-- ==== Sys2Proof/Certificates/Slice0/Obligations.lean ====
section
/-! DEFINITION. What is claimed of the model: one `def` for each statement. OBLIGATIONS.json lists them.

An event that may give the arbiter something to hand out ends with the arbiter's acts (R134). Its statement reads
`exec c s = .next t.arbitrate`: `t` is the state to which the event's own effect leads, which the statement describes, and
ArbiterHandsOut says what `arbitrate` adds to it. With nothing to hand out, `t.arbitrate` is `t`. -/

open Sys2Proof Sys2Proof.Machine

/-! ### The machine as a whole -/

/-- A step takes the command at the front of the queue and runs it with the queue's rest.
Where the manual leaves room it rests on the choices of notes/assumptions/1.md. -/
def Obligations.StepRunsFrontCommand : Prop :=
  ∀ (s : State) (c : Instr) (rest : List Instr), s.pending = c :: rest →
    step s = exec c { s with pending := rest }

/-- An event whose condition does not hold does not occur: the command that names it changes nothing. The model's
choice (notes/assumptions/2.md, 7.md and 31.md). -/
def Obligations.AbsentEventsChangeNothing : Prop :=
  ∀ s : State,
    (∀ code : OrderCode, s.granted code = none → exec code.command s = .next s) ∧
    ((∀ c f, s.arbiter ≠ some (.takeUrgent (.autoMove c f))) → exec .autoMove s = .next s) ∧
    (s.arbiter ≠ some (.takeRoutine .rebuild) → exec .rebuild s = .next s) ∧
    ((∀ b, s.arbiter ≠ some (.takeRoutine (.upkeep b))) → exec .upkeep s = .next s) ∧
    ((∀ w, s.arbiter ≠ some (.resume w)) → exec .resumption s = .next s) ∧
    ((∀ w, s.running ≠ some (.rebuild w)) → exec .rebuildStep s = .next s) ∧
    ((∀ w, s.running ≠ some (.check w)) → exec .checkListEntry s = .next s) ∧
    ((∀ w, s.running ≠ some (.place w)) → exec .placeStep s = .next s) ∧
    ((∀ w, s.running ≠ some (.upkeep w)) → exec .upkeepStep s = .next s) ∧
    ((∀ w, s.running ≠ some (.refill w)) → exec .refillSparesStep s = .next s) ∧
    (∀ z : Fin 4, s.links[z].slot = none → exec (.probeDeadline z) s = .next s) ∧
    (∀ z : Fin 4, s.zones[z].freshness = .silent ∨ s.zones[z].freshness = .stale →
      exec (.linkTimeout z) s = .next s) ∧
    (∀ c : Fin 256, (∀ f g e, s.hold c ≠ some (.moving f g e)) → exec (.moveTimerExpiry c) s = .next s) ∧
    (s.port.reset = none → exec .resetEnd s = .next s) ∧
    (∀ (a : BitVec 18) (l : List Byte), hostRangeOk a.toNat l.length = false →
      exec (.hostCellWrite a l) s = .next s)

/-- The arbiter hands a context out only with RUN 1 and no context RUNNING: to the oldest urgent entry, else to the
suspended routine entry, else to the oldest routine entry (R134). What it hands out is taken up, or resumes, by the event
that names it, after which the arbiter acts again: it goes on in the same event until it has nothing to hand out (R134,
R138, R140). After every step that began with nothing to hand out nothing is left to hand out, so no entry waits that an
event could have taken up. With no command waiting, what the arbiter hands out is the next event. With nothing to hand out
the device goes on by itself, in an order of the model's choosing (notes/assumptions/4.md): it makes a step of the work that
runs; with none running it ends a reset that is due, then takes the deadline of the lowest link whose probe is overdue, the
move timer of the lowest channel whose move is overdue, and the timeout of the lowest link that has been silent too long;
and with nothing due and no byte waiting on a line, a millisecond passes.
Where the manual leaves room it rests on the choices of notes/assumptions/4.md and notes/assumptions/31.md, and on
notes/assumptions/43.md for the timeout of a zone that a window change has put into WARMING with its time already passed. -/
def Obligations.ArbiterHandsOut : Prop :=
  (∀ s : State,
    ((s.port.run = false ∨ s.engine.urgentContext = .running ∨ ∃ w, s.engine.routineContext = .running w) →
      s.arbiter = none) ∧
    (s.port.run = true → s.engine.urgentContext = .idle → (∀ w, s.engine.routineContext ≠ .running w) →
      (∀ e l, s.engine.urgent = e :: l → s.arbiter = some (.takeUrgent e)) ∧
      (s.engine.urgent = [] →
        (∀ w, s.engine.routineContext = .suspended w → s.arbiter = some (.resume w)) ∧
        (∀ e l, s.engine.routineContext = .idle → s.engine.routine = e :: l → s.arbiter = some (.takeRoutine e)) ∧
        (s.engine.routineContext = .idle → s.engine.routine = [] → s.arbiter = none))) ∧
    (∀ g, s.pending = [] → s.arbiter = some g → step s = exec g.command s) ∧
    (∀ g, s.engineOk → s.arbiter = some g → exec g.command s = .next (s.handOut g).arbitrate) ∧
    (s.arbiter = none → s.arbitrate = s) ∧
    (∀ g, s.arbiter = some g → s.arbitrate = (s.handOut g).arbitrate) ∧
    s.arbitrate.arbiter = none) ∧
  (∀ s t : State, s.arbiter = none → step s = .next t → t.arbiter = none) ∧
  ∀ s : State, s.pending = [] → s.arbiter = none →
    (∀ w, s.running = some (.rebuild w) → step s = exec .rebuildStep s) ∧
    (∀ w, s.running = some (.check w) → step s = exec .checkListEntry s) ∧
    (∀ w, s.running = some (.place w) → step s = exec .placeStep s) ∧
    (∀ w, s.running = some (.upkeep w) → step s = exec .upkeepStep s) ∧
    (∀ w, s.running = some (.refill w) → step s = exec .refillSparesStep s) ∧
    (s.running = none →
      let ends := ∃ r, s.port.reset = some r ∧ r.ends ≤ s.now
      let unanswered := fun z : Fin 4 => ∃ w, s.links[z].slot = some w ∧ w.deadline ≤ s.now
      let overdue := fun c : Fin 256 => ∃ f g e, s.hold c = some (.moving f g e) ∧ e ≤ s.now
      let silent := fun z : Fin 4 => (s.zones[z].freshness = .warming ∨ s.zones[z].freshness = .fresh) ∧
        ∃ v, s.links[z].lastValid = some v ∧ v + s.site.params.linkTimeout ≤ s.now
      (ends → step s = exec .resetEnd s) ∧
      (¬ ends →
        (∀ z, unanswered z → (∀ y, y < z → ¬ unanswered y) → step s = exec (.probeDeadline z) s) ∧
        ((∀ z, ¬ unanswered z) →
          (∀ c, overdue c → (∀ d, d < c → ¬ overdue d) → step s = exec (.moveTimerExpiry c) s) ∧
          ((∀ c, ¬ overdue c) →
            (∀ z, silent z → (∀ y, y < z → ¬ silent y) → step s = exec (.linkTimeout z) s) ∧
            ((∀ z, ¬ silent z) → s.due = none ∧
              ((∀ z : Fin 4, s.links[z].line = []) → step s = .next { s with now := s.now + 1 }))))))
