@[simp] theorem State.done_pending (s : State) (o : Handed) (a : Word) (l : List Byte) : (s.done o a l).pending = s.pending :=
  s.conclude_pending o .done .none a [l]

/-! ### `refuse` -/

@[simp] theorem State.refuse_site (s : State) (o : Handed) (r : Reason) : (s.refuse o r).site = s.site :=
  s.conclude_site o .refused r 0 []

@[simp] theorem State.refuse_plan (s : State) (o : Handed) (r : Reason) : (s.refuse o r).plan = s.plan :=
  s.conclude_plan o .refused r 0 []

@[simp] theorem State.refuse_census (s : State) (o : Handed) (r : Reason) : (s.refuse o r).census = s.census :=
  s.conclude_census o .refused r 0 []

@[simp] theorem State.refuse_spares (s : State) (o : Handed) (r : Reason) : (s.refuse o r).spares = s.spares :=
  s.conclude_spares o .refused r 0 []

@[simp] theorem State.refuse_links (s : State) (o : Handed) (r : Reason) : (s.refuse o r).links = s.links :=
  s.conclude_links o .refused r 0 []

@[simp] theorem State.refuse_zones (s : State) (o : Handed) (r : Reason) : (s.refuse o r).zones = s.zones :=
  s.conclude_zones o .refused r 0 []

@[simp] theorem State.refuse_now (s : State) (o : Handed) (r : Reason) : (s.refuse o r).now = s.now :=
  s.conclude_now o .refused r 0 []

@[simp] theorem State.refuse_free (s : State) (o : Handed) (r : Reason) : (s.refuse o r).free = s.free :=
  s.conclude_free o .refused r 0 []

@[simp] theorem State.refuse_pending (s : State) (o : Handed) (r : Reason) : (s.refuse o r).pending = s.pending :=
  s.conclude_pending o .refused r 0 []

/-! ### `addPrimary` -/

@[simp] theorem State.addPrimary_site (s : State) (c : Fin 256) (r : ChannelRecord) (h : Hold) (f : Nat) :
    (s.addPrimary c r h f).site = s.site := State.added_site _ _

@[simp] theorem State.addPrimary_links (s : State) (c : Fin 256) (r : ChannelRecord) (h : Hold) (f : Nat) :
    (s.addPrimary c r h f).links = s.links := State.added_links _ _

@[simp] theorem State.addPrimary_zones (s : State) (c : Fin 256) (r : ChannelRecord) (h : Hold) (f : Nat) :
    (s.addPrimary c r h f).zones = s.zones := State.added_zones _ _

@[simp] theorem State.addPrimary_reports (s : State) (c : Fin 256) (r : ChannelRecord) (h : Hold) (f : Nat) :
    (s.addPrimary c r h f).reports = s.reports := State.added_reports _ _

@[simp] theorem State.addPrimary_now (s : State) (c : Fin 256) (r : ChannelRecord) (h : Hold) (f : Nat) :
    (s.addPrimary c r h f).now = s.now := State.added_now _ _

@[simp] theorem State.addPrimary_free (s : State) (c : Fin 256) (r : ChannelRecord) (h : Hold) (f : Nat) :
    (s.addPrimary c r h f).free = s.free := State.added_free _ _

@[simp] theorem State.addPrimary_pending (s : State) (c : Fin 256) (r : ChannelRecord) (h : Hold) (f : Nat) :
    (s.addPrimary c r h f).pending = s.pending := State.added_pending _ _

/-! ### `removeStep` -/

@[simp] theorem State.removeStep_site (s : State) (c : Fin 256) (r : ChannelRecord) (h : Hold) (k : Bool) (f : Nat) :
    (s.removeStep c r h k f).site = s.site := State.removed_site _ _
-------
- Work to be completed -
Retype the portion of the data above that starts on the line with "((∀ z : Fin 4, s.links[z].line" and finishes on the line with "(s.addPrimary c r h f).links", including both of those lines.

- Solution to this task -
              ((∀ z : Fin 4, s.links[z].line = []) → step s = .next { s with now := s.now + 1 }))))))
@[simp] theorem State.done_pending (s : State) (o : Handed) (a : Word) (l : List Byte) : (s.done o a l).pending = s.pending :=
  s.conclude_pending o .done .none a [l]

/-! ### `refuse` -/

@[simp] theorem State.refuse_site (s : State) (o : Handed) (r : Reason) : (s.refuse o r).site = s.site :=
  s.conclude_site o .refused r 0 []

@[simp] theorem State.refuse_plan (s : State) (o : Handed) (r : Reason) : (s.refuse o r).plan = s.plan :=
  s.conclude_plan o .refused r 0 []

@[simp] theorem State.refuse_census (s : State) (o : Handed) (r : Reason) : (s.refuse o r).census = s.census :=
  s.conclude_census o .refused r 0 []

@[simp] theorem State.refuse_spares (s : State) (o : Handed) (r : Reason) : (s.refuse o r).spares = s.spares :=
  s.conclude_spares o .refused r 0 []

@[simp] theorem State.refuse_links (s : State) (o : Handed) (r : Reason) : (s.refuse o r).links = s.links :=
  s.conclude_links o .refused r 0 []

@[simp] theorem State.refuse_zones (s : State) (o : Handed) (r : Reason) : (s.refuse o r).zones = s.zones :=
  s.conclude_zones o .refused r 0 []

@[simp] theorem State.refuse_now (s : State) (o : Handed) (r : Reason) : (s.refuse o r).now = s.now :=
  s.conclude_now o .refused r 0 []

@[simp] theorem State.refuse_free (s : State) (o : Handed) (r : Reason) : (s.refuse o r).free = s.free :=
  s.conclude_free o .refused r 0 []

@[simp] theorem State.refuse_pending (s : State) (o : Handed) (r : Reason) : (s.refuse o r).pending = s.pending :=
  s.conclude_pending o .refused r 0 []

/-! ### `addPrimary` -/

@[simp] theorem State.addPrimary_site (s : State) (c : Fin 256) (r : ChannelRecord) (h : Hold) (f : Nat) :
    (s.addPrimary c r h f).site = s.site := State.added_site _ _

@[simp] theorem State.addPrimary_links (s : State) (c : Fin 256) (r : ChannelRecord) (h : Hold) (f : Nat) :
    (s.addPrimary c r h f).links = s.links := State.added_links _ _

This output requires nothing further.